### TASK DETAILS
Repeat exactly, and only, the lines below starting at the line that contains "theorem State.takeOrdinary_ChannelsBounded (s" and ending at the line that contains "apply State.closeByRun_ChannelsBounded |", inclusive of both.

### INFORMATION SUPPLIED
__________
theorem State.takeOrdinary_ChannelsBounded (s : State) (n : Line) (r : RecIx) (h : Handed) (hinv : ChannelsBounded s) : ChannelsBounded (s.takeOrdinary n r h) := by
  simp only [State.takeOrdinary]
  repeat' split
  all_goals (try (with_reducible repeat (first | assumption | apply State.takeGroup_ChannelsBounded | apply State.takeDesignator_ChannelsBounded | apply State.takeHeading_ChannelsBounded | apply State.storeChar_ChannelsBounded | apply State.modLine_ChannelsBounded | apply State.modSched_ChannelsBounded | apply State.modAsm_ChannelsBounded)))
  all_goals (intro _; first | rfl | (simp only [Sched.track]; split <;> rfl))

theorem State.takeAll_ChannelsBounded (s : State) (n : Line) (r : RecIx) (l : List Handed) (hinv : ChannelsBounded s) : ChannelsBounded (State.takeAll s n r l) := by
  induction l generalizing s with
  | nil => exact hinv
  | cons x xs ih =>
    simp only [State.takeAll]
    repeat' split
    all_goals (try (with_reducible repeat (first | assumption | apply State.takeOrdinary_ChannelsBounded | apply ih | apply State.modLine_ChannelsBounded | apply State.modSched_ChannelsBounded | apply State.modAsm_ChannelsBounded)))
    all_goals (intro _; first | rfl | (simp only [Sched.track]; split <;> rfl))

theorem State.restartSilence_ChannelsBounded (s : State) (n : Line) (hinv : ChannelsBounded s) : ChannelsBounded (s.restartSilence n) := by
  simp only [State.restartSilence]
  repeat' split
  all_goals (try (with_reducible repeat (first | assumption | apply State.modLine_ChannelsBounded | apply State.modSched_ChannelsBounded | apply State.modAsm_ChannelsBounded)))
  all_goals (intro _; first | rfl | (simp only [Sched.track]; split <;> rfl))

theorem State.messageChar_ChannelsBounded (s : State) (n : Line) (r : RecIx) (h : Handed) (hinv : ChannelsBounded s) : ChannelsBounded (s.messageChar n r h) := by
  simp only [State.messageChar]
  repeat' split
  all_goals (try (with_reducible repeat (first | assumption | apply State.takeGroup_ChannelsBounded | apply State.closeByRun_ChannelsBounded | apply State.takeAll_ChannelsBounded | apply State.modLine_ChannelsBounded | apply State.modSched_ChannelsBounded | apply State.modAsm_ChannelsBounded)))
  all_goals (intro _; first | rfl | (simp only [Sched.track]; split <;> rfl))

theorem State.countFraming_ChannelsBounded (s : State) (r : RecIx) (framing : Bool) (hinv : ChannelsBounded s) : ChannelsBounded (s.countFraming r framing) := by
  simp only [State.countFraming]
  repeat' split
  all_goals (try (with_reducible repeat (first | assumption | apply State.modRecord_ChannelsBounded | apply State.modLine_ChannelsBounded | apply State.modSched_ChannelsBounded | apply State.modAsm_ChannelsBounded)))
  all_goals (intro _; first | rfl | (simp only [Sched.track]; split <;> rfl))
__________
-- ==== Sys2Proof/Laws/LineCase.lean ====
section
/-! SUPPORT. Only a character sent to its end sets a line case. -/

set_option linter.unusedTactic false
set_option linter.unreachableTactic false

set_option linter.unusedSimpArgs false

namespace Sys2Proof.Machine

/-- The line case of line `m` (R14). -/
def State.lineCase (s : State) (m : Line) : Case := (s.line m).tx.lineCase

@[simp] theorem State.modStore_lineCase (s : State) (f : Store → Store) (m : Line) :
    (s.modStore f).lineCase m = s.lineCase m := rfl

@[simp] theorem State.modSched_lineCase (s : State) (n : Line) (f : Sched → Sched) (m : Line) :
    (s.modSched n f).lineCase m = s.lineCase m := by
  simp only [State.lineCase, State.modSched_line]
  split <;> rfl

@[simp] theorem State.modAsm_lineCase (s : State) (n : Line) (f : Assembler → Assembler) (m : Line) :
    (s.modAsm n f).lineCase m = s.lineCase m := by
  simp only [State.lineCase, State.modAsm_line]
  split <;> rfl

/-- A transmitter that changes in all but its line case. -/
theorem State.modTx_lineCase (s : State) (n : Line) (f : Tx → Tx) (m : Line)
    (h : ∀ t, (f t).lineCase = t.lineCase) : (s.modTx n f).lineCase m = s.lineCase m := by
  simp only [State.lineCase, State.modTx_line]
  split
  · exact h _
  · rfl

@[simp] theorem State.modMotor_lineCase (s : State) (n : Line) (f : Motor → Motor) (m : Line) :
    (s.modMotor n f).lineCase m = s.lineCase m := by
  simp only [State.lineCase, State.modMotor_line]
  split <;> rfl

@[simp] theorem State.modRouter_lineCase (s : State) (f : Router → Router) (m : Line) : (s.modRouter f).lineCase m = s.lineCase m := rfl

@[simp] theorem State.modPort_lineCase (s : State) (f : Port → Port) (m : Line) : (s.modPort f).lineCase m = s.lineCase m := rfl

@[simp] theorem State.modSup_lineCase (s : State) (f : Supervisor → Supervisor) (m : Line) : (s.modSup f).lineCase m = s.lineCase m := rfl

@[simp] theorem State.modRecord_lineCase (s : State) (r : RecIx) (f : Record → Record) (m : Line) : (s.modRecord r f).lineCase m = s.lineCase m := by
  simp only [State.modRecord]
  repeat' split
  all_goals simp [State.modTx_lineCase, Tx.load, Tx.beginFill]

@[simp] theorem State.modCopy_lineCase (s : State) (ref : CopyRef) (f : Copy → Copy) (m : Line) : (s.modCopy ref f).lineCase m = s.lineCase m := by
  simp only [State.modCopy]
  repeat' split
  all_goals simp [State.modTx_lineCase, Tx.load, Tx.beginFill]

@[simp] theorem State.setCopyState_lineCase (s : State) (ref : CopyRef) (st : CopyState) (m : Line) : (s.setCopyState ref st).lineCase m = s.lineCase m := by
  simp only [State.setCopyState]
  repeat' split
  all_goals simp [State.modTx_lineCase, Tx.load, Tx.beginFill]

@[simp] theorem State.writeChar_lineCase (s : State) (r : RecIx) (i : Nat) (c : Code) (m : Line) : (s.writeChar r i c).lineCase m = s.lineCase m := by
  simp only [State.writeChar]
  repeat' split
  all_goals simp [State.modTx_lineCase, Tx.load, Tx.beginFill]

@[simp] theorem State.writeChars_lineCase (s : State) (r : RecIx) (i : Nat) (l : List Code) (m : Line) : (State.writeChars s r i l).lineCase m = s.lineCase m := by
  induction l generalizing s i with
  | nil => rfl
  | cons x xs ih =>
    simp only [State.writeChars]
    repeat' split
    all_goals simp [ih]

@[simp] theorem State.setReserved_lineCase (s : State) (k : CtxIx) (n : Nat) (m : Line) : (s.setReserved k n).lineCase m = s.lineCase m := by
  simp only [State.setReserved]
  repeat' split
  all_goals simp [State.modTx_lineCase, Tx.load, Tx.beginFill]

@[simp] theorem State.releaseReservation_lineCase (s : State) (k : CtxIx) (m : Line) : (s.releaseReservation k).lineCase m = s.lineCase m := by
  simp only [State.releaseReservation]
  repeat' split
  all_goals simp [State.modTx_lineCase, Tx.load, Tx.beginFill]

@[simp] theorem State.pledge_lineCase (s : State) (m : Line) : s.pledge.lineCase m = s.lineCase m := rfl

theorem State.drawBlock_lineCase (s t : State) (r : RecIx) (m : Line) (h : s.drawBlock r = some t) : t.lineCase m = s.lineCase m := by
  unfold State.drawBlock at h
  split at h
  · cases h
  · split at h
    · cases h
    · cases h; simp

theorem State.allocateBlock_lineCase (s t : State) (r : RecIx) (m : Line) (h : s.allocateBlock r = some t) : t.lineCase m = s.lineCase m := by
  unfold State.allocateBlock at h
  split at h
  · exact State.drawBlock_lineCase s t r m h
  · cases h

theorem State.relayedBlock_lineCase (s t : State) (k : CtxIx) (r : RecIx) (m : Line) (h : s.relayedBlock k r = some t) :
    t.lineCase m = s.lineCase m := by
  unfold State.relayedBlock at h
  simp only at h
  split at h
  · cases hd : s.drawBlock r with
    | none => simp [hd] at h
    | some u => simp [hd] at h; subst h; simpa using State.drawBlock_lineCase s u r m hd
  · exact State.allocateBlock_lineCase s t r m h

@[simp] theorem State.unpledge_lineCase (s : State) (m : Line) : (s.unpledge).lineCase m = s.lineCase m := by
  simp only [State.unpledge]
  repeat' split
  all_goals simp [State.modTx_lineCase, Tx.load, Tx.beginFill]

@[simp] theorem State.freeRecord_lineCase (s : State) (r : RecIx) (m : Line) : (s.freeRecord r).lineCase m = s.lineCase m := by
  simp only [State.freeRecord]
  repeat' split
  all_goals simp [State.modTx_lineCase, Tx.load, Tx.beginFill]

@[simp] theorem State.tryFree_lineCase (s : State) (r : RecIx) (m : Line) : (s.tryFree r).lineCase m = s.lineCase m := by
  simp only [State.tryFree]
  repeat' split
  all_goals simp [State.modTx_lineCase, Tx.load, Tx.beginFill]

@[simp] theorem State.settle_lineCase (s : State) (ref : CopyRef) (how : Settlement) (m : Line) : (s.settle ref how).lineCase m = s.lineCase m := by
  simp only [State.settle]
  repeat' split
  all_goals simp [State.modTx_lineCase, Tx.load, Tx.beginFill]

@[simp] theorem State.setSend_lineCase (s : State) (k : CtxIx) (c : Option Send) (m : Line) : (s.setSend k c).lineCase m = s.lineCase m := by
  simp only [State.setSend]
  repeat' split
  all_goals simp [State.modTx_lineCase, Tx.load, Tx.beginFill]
__________
### WRITTEN SOLUTION
theorem State.takeOrdinary_ChannelsBounded (s : State) (n : Line) (r : RecIx) (h : Handed) (hinv : ChannelsBounded s) : ChannelsBounded (s.takeOrdinary n r h) := by
  simp only [State.takeOrdinary]
  repeat' split
  all_goals (try (with_reducible repeat (first | assumption | apply State.takeGroup_ChannelsBounded | apply State.takeDesignator_ChannelsBounded | apply State.takeHeading_ChannelsBounded | apply State.storeChar_ChannelsBounded | apply State.modLine_ChannelsBounded | apply State.modSched_ChannelsBounded | apply State.modAsm_ChannelsBounded)))
  all_goals (intro _; first | rfl | (simp only [Sched.track]; split <;> rfl))

theorem State.takeAll_ChannelsBounded (s : State) (n : Line) (r : RecIx) (l : List Handed) (hinv : ChannelsBounded s) : ChannelsBounded (State.takeAll s n r l) := by
  induction l generalizing s with
  | nil => exact hinv
  | cons x xs ih =>
    simp only [State.takeAll]
    repeat' split
    all_goals (try (with_reducible repeat (first | assumption | apply State.takeOrdinary_ChannelsBounded | apply ih | apply State.modLine_ChannelsBounded | apply State.modSched_ChannelsBounded | apply State.modAsm_ChannelsBounded)))
    all_goals (intro _; first | rfl | (simp only [Sched.track]; split <;> rfl))

theorem State.restartSilence_ChannelsBounded (s : State) (n : Line) (hinv : ChannelsBounded s) : ChannelsBounded (s.restartSilence n) := by
  simp only [State.restartSilence]
  repeat' split
  all_goals (try (with_reducible repeat (first | assumption | apply State.modLine_ChannelsBounded | apply State.modSched_ChannelsBounded | apply State.modAsm_ChannelsBounded)))
  all_goals (intro _; first | rfl | (simp only [Sched.track]; split <;> rfl))

theorem State.messageChar_ChannelsBounded (s : State) (n : Line) (r : RecIx) (h : Handed) (hinv : ChannelsBounded s) : ChannelsBounded (s.messageChar n r h) := by
  simp only [State.messageChar]
  repeat' split
  all_goals (try (with_reducible repeat (first | assumption | apply State.takeGroup_ChannelsBounded | apply State.closeByRun_ChannelsBounded | apply State.takeAll_ChannelsBounded | apply State.modLine_ChannelsBounded | apply State.modSched_ChannelsBounded | apply State.modAsm_ChannelsBounded)))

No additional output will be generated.